Tuesday, June 28, 2011

Why can't you be, the part of me that's missing?

I've never been a couple.
I hate it because at parties with your friends I feel like I have to constantly stand at your side. Like that's what I'm expected to do.
I like your friend because when he's high he thinks everything is amazing.
It's like the sense of humor I have even when I'm sober.
But I think its kind of sad that he has to get high to enjoy things.
The thing is, you aren't really anything ever. We don't laugh at the same things at all.
And I understood the movie, and I could have told you a million meanings it had and so much shit about symbolism and imagery and love and darkness, and evil and freedom.
But if I told you what would you even say?
And maybe you think its okay when we sit outside and don't really have a conversation.
But I hate it. And sometimes I don't even want to kiss you and I don't want to talk or lay in bed or anything. And if you saw what's on my ipod, you probably wouldn't like half of it.
You're nice and protecting, but way too simple sometimes. You never tell me what you want or how you feel. Why can't you be upfront and tell me what you fucking want, or ask for something? Fucking talk to me. It took a over a month of this before you even called me beautiful, like do you know what you're doing or?
And every time I spend the night there I leave in last nights clothes, uncomfortable or hungover or both and then I have to take a detour to my house so it doesn't look like I came from your apartment. And then I come home smelling like weed and your cologne even though I haven't done the least of what my parents are worried about.
I know we're not right for eachother. Things would be so much easier, they would just happen and fall together. But when we're together my mind is so many other places. Like I'm wondering what time it is, what my friends are doing, have you ever done this before, what's on tv, who's outside in the kitchen, how am I going to tell you I have to leave. Sometimes I stay longer just to avoid the akwardness of telling you I have to go. And you don't always have to walk me to my car, just when it's dark out. Because it always akward when I'm driving back and I see you walking back to your house, like do I wave?

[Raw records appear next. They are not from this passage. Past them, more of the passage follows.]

/-! ### Frames -/

/-- What MRC and MRRC (A32 and T32) leave unchanged when they give a next state: every cell, every register but the
destinations, every byte of memory, the parameters, the environment and the inputs; pc moves by 4 (10_state.md section 7,
40_system_register_access.md section 1; that x[15] is no pc, so stays while pc moves, is the model's choice, log entry
24). -/
def Obligations.ReadAccessFrame : Prop :=
  ∀ (i : Instr) (s t : State), i.direction = .read → exec i s = .next t →
    (∀ c, t.cell c = s.cell c) ∧ (∀ r : RegNum, r ∉ i.destinations → t.reg r = s.reg r) ∧ t.pc = s.pc + 4 ∧
    (∀ a, Memory.read t.mem a = Memory.read s.mem a) ∧
    t.config = s.config ∧ t.env = s.env ∧ t.inputs = s.inputs ∧ t.laterInputs = s.laterInputs

/-- What MCR and MCRR (A32 and T32) leave unchanged when they give a next state: every register, every cell but the one
SelectInstance gives, bits [63:32] of that one too for MCR, every byte of memory, the parameters, the environment and the
inputs; pc moves by 4 (10_state.md section 7, 40_system_register_access.md section 1; that x[15] is no pc, so stays while
pc moves, is the model's choice, log entry 24). -/
def Obligations.WriteAccessFrame : Prop :=
  ∀ (i : Instr) (s t : State), i.direction = .write → exec i s = .next t →
    (∀ r : RegNum, t.reg r = s.reg r) ∧ t.pc = s.pc + 4 ∧
    (∀ c, selectInstance s.config s.env.el s.env.scrNS ≠ some c → t.cell c = s.cell c) ∧
    (∀ c, i.isMcrr = false → (t.cell c).extractLsb' 32 32 = (s.cell c).extractLsb' 32 32) ∧
    (∀ a, Memory.read t.mem a = Memory.read s.mem a) ∧
    t.config = s.config ∧ t.env = s.env ∧ t.inputs = s.inputs ∧ t.laterInputs = s.laterInputs

/-- R15: a 32-bit access reads and writes bits [31:0] of the cell and does not modify bits [63:32], whichever layout is in
use; the 64-bit accesses move all 64 bits (for MRRC where bits [63:56] read as written, 10_state.md R30). -/
def Obligations.AccessWidthsAre32And64Bits : Prop :=
  ∀ (q : Cond) (t t2 : RegNum) (s : State) (c : CellName), t ≠ 15 → t2 ≠ 15 →
    (Reaches .read s c → ∀ i ∈ [Instr.mrcA32 q t, Instr.mrcT32 t], Passes i s → ∃ u, exec i s = .next u ∧
      u.reg t = (s.cell c).extractLsb' 0 32 ∧ ∀ c', u.cell c' = s.cell c') ∧
    (Reaches .write s c → ∀ i ∈ [Instr.mcrA32 q t, Instr.mcrT32 t], Passes i s → ∃ u, exec i s = .next u ∧
      (u.cell c).extractLsb' 0 32 = s.reg t ∧ (u.cell c).extractLsb' 32 32 = (s.cell c).extractLsb' 32 32) ∧
    (t ≠ t2 → s.config.res0TopBehaviour = .readAsWritten → Reaches .read s c →
      ∀ i ∈ [Instr.mrrcA32 q t t2, Instr.mrrcT32 t t2], Passes i s → ∃ u, exec i s = .next u ∧
        u.reg t2 ++ u.reg t = s.cell c ∧ ∀ c', u.cell c' = s.cell c') ∧
    (Reaches .write s c → ∀ i ∈ [Instr.mcrrA32 q t t2, Instr.mcrrT32 t t2], Passes i s → ∃ u, exec i s = .next u ∧
      u.cell c = s.reg t2 ++ s.reg t)

/-- R32: SCR.NS is read only at EL3, where 0 selects TTBR0_S and 1 selects TTBR0_NS: below EL3 no outcome depends on it, and
at EL3 a cell that is not the selected one is neither read nor written, while MRC reads the selected one and MCR writes it
(unless R68 disables the write). -/
def Obligations.ScrNsSelectsTheCellAtEl3Only : Prop :=
  ∀ (i : Instr) (s : State),
    (s.env.el ≠ .el3 → ∀ b, let e : Env := { s.env with scrNS := b }
      exec i (s.withEnv e) = mapNext (State.withEnv e) (exec i s)) ∧
    (s.env.el = .el3 → let sel := if s.env.scrNS then CellName.ttbr0NS else CellName.ttbr0S
      (∀ c v, c ≠ sel → exec i (s.withCell c v) = mapNext (State.withCell c v) (exec i s)) ∧
      (∀ (q : Cond) (t : RegNum), t ≠ 15 → s.config.el1AArch32Capable = true →
        (Passes (.mrcA32 q t) s → ∃ u, exec (.mrcA32 q t) s = .next u ∧ u.reg t = (s.cell sel).extractLsb' 0 32) ∧
        (Passes (.mcrA32 q t) s → ¬ (s.env.scrNS = false ∧ s.inputs.cp15sdisable = .high) →
          ∃ u, exec (.mcrA32 q t) s = .next u ∧ (u.cell sel).extractLsb' 0 32 = s.reg t)))

/-! ### Two accesses -/

/-- A value written is the value read back by the same PE, where both accesses complete on the same cell: MCRR then MRRC,
MCRR then MRC, MCR then MRRC (40_system_register_access.md section 3; A32 forms with condition AL; bits [63:56] read as
zero where the implementation reads them so, log entry 14). -/
def Obligations.WrittenValueIsReadBack : Prop :=
  ∀ (t t2 a b : RegNum) (s : State) (c : CellName), t ≠ 15 → t2 ≠ 15 → a ≠ 15 → b ≠ 15 → a ≠ b →
    Reaches .write s c → Reaches .read s c →
    let seen (w : Word) : Word := match s.config.res0TopBehaviour with
      | .readAsWritten => w
      | .readsZero => w &&& 0x00FFFFFF
    (∃ u v, exec (.mcrrA32 .al t t2) s = .next u ∧ exec (.mrrcA32 .al a b) u = .next v ∧
      v.reg a = s.reg t ∧ v.reg b = seen (s.reg t2)) ∧
    (∃ u v, exec (.mcrrA32 .al t t2) s = .next u ∧ exec (.mrcA32 .al a) u = .next v ∧ v.reg a = s.reg t) ∧
    (∃ u v, exec (.mcrA32 .al t) s = .next u ∧ exec (.mrrcA32 .al a b) u = .next v ∧
      v.reg a = s.reg t ∧ v.reg b = seen ((s.cell c).extractLsb' 32 32))

/-- Reading a cell and writing the same registers back leaves the cell as it was: MRC then MCR always, MRRC then MCRR where
bits [63:56] read as written (40_system_register_access.md section 3; A32 forms with condition AL). -/
def Obligations.ReadThenWriteBackKeepsTheCell : Prop :=
  ∀ (t t2 : RegNum) (s : State) (c : CellName), t ≠ 15 → t2 ≠ 15 → t ≠ t2 → Reaches .write s c → Reaches .read s c →
    (∃ u v, exec (.mrcA32 .al t) s = .next u ∧ exec (.mcrA32 .al t) u = .next v ∧
      (∀ c', v.cell c' = s.cell c') ∧ ∀ r : RegNum, v.reg r = u.reg r) ∧
    (s.config.res0TopBehaviour = .readAsWritten →
      ∃ u v, exec (.mrrcA32 .al t t2) s = .next u ∧ exec (.mcrrA32 .al t t2) u = .next v ∧
        (∀ c', v.cell c' = s.cell c') ∧ ∀ r : RegNum, v.reg r = u.reg r)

My goal in this relationship is just not to lose myself. I think that's sad. I had to tell you I was going to bed so I could just have some time. And I do that alot. For some reason, in order to feel close to me you have to tell me all the boring shit about your day and I should do the same. You don't even give me a chance to miss you, but the second I stop responding you'll lose interest. I almost forgot about my favorite songs and shows and books and movies. Like I can't just tell you off the top of my head everything there is to know about me, you just have to figure it out. Sometimes I don't even realize who I am until I start to lose it a little bit.